*** Opening of RECORDS FOR THIS TASK ***

-- ==== Sys2Proof/Machine/T64.lean ====
section
/-! DEFINITION. Configuration T64, the one configuration the spec gives in full (spec/95_test_vectors.md section 2,
matrices in spec/97_t64_matrices.md). It is the configuration of `State.reset` (DESIGN CHOICE, log 2) and of the
tests; no statement about every state rests on it. -/

namespace Sys2Proof.Machine

def t64StepM0 : Matrix :=
  [[0x00000081, 0x00000000], [0x00000102, 0x00000000], [0x00000204, 0x00000000], [0x00000408, 0x00000000],
   [0x00000810, 0x00000000], [0x00001020, 0x00000000], [0x00002041, 0x00000000], [0x00004082, 0x00000000],
   [0x00008104, 0x00000000], [0x00010208, 0x00000000], [0x00020410, 0x00000000], [0x00040820, 0x00000000],
   [0x00081040, 0x00000000], [0x00102081, 0x00000000], [0x00204102, 0x00000000], [0x00408204, 0x00000000]]

def t64StepM1 : Matrix :=
  [[0x00810408, 0x00000000], [0x01020891, 0x00000000], [0x02041122, 0x00000000], [0x04082244, 0x00000000],
   [0x08104488, 0x00000000], [0x10208910, 0x00000000], [0x20411220, 0x00000000], [0x40822441, 0x00000000],
   [0x81044882, 0x00000000], [0x02089104, 0x00000001], [0x04112208, 0x00000002], [0x08224410, 0x00000004],
   [0x10448820, 0x00000008], [0x20891040, 0x00000010], [0x41122081, 0x00000020], [0x82244102, 0x00000040]]

def t64StepM2 : Matrix :=
  [[0x04488204, 0x00000081], [0x08910408, 0x00000102], [0x11220810, 0x00000204], [0x22441020, 0x00000408],
   [0x44882040, 0x00000810], [0x89104080, 0x00001020], [0x12208100, 0x00002041], [0x24410200, 0x00004082],
   [0x48820400, 0x00008104], [0x91040800, 0x00010208], [0x22081000, 0x00020411], [0x44102000, 0x00040822],
   [0x88204000, 0x00081044], [0x10408000, 0x00102089], [0x20810000, 0x00204112], [0x41020000, 0x00408224]]

def t64StepM3 : Matrix :=
  [[0x82040000, 0x00810448], [0x04080000, 0x01020891], [0x08100000, 0x02041122], [0x10200000, 0x04082244],
   [0x20400000, 0x08104488], [0x40800000, 0x10208910], [0x81000000, 0x20411220], [0x02000000, 0x40822441],
   [0x04000000, 0x81044882], [0x08000000, 0x02009104], [0x10000000, 0x04012208], [0x20000000, 0x08024410],
   [0x40000000, 0x10048820], [0x80000000, 0x20091040], [0x00000000, 0x40122081], [0x00000000, 0x80244102]]

/-- `STEP_M` of T64 (97_t64_matrices.md section 2). -/
def t64StepM : Matrix := t64StepM0 ++ t64StepM1 ++ t64StepM2 ++ t64StepM3

def t64JsubM0 : Matrix :=
  [[0x04480105, 0x01000881], [0x08904288, 0x02001102], [0x1100C591, 0x04002204], [0x0004198B, 0x08004000],
   [0x00083396, 0x10008000], [0x10102D3A, 0x20010008], [0x22049876, 0x40000410], [0x440930EC, 0x80000820],
   [0x883221D9, 0x00081040], [0x00448B22, 0x00102081], [0x028DD4C4, 0x00224502], [0x051BE98B, 0x00448A04],
   [0x2812413D, 0x00891000], [0x60059846, 0x01102000], [0xC00B700F, 0x02204000], [0x8036288C, 0x00082041]]

def t64JsubM1 : Matrix :=
  [[0x324989A5, 0x00104483], [0x40FAC0E0, 0x01228187], [0x91D5CBD4, 0x02450306], [0x338B5FB9, 0x048A060D],
   [0x7716B567, 0x09140C12], [0xEE2D2A4C, 0x12281824], [0x1E7C1E3D, 0x00000089], [0x2CD8B4E9, 0x00000112],
   [0x4991E140, 0x00000224], [0x93030004, 0x00000440], [0x14235A31, 0x00000C89], [0x2A4236E0, 0x00021D12],
   [0x54A4E5D1, 0x044C9A64], [0x363373BE, 0x20883087], [0x6C4665FA, 0x41106106], [0xD8AC8BF4, 0x8220C20C]]

def t64JsubM2 : Matrix :=
  [[0xB1595D7D, 0x00012451], [0x50B7A042, 0x00024CAB], [0xA34B8286, 0x00069D56], [0x56B7458E, 0x04459AED],
   [0x0D9BC302, 0x0000029D], [0x391214AE, 0x00000132], [0x7224295D, 0x00000264], [0xE448903D, 0x000004C0],
   [0xDA95E86F, 0x00020D89], [0xB52B184F, 0x044CBB53], [0xC709D23B, 0x208876E0], [0x2E00865B, 0x048B000C],
   [0x4C0146A1, 0x09160010], [0x980245D2, 0x1664A060], [0x6D58791C, 0x2088744E], [0xEA91A807, 0x4112E89C]]

def t64JsubM3 : Matrix :=
  [[0x0725103C, 0xA675E1F1], [0xA3154A4E, 0x60BA63E5], [0xB16876F7, 0x0C9522C7], [0x40F57FC5, 0x192A4187],
   [0x91CA7798, 0x3254830E], [0x23946DB5, 0x64A90615], [0x4728917E, 0xCD1AAC62], [0x9E5162FC, 0x9E75F884],
   [0x6C92B748, 0x5D28280C], [0x26384E75, 0x4A9021E1], [0x5C709CE9, 0x9168E382], [0x159E53E6, 0x0E806703],
   [0x3BFA056E, 0x5010148C], [0x67F4885A, 0xA4688950], [0x1DCF5085, 0x6C892268], [0x598BC397, 0xBC913995]]

/-- `JSUB_M` of T64 (97_t64_matrices.md section 3). -/
def t64JsubM : Matrix := t64JsubM0 ++ t64JsubM1 ++ t64JsubM2 ++ t64JsubM3

def t64JstrM0 : Matrix :=
  [[0x45976C8C, 0x6270BA65], [0x2637A0A4, 0xA8B8D7E1], [0x53BBE145, 0xE97F9091], [0xCF6E56D6, 0x01C0FA9C],
   [0xAAF20446, 0x6BC0E5C9], [0x4B24D0AE, 0x06C86107], [0x8B037308, 0x8E436CEE], [0x215FD35C, 0x38474E1D],
   [0x60B43E6C, 0x5C462D30], [0xAAF7F765, 0xBFF0D79D], [0x4C7BC6F3, 0xE07A3357], [0x5FA2D10B, 0xE06C7C4A],
   [0x7DCC7B7D, 0x64322513], [0x2B7756F6, 0x43E0646C], [0xC275BE0E, 0x8B110BF3], [0x0667CB47, 0xCA7DCD35]]

def t64JstrM1 : Matrix :=
  [[0xEC1B61EC, 0xF986AA21], [0xE96C2A7B, 0x56E7CA01], [0x249B81BB, 0x30C89C50], [0xAA866D56, 0x974B320C],
   [0xAADAC3EC, 0xAA108590], [0x9B91E8EC, 0x7C599F49], [0x0EAE5DD8, 0x685C828F], [0x6E3F70AB, 0x22D01339],
   [0x815628B6, 0xA26AD734], [0x97834785, 0xF24418C0], [0x69A5F0FC, 0x3E91470F], [0xCCDBE254, 0x5A81869D],
   [0xD8CF0A93, 0x31457148], [0xF59B25A9, 0x0AD56D1E], [0xCF9E7AE5, 0x714D24E3], [0x842EB4AE, 0xFE0D9A99]]

def t64JstrM2 : Matrix :=
  [[0x9ABF38AD, 0xAE0B6C40], [0x679C2E95, 0xE6E9EB9A], [0x751B6C79, 0x6AC09940], [0x5311AE26, 0xD6FDBCB9],
   [0x7063F576, 0xCCDBFEA8], [0x1FBD0BC0, 0xE1C2ACA0], [0x81D7524A, 0xC7CF9DA0], [0x05A7B066, 0x58ECD492],
   [0xC74EE869, 0xBEB5E6CC], [0xAED855F3, 0x526B1B7E], [0xA6133562, 0xBC11E71C], [0x76548F20, 0x5A2D464E],
   [0xC7AC2B54, 0xFECE5E6C], [0x8AEE1C65, 0x60963B42], [0x786CAD7D, 0x8AFA147D], [0xCE34EF27, 0x8F9A665A]]

def t64JstrM3 : Matrix :=
  [[0x7575F7C3, 0x5EE15372], [0xFB470627, 0x61E18262], [0x7CD96131, 0xB7B02090], [0xA032310D, 0x99DFB838],
   [0xD813F188, 0xF87AD285], [0x0DF2C407, 0x382B5C2A], [0x8F78BD14, 0x91BB8F2C], [0x6759E8F7, 0xE11D84E9],
   [0x7C78DAC9, 0x3916851D], [0xBDD476CB, 0x6FFF7F17], [0xA3C31734, 0x3D175CA0], [0x25301C59, 0xE7227DD1],
   [0x0C6A8E9A, 0xE1E56034], [0x4C86F19D, 0x920025D5], [0x32218069, 0xA81F8B7E], [0xD489C7FF, 0x6CBA4FE2]]

/-- `JSTR_M` of T64 (97_t64_matrices.md section 4). -/
def t64JstrM : Matrix := t64JstrM0 ++ t64JstrM1 ++ t64JstrM2 ++ t64JstrM3

/-- `OUT_M` of T64: row `i` has the single bit `i` set, so `BUF[0]` is word 0 of the new state. -/
def t64OutM : Matrix := (List.range 32).map fun i => [BitVec.twoPow 32 i, 0]

/-- The default tables of T64. -/
def t64Tables : List (List Word) :=
  [[0x6DB6DB6D, 0x00000000, 0xB6DB6DB6, 0x24924924, 0xDB6DB6DB, 0x49249249, 0x92492492],
   [0x66666666, 0xCCCCCCCC, 0x00000000, 0x99999999, 0x33333333],
   [0x55555555, 0xAAAAAAAA, 0x00000000]]

/-- Configuration T64. -/
def t64 : Config where
  r := 2
  b := 1
  stepM := t64StepM
  outM := t64OutM
  wExp := 3
  vExp := 2
  jsubM := t64JsubM
  jstrM := t64JstrM
  reservedLast := some 0x80000000
  ncMax := 4
  lMax := 8
  defNc := 3
  defLen := [7, 5, 3]
  defTab := t64Tables
  defPkgLin := [0x12345678, 0x9ABCDEF0]
  defPkgNl := [0, 0, 0]
  nInst := 4

/-- `OUT_M` of the variant T64/B2: the 64 x 64 identity. -/
def t64B2OutM : Matrix :=
  (List.range 32).map (fun i => [BitVec.twoPow 32 i, 0]) ++ (List.range 32).map (fun i => [0, BitVec.twoPow 32 i])

/-- The variant T64/B2: as T64 but `B = 2` and `OUT_M` the identity. -/
def t64B2 : Config := { t64 with b := 2, outM := t64B2OutM }

end Sys2Proof.Machine
end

*** Close of RECORDS FOR THIS TASK ***

• [WORK REQUIRED]
Out of the entries, pull every line that mentions "section".

• [RESULT]
section
/-! DEFINITION. Configuration T64, the one configuration the spec gives in full (spec/95_test_vectors.md section 2,
/-- `STEP_M` of T64 (97_t64_matrices.md section 2). -/
/-- `JSUB_M` of T64 (97_t64_matrices.md section 3). -/
/-- `JSTR_M` of T64 (97_t64_matrices.md section 4). -/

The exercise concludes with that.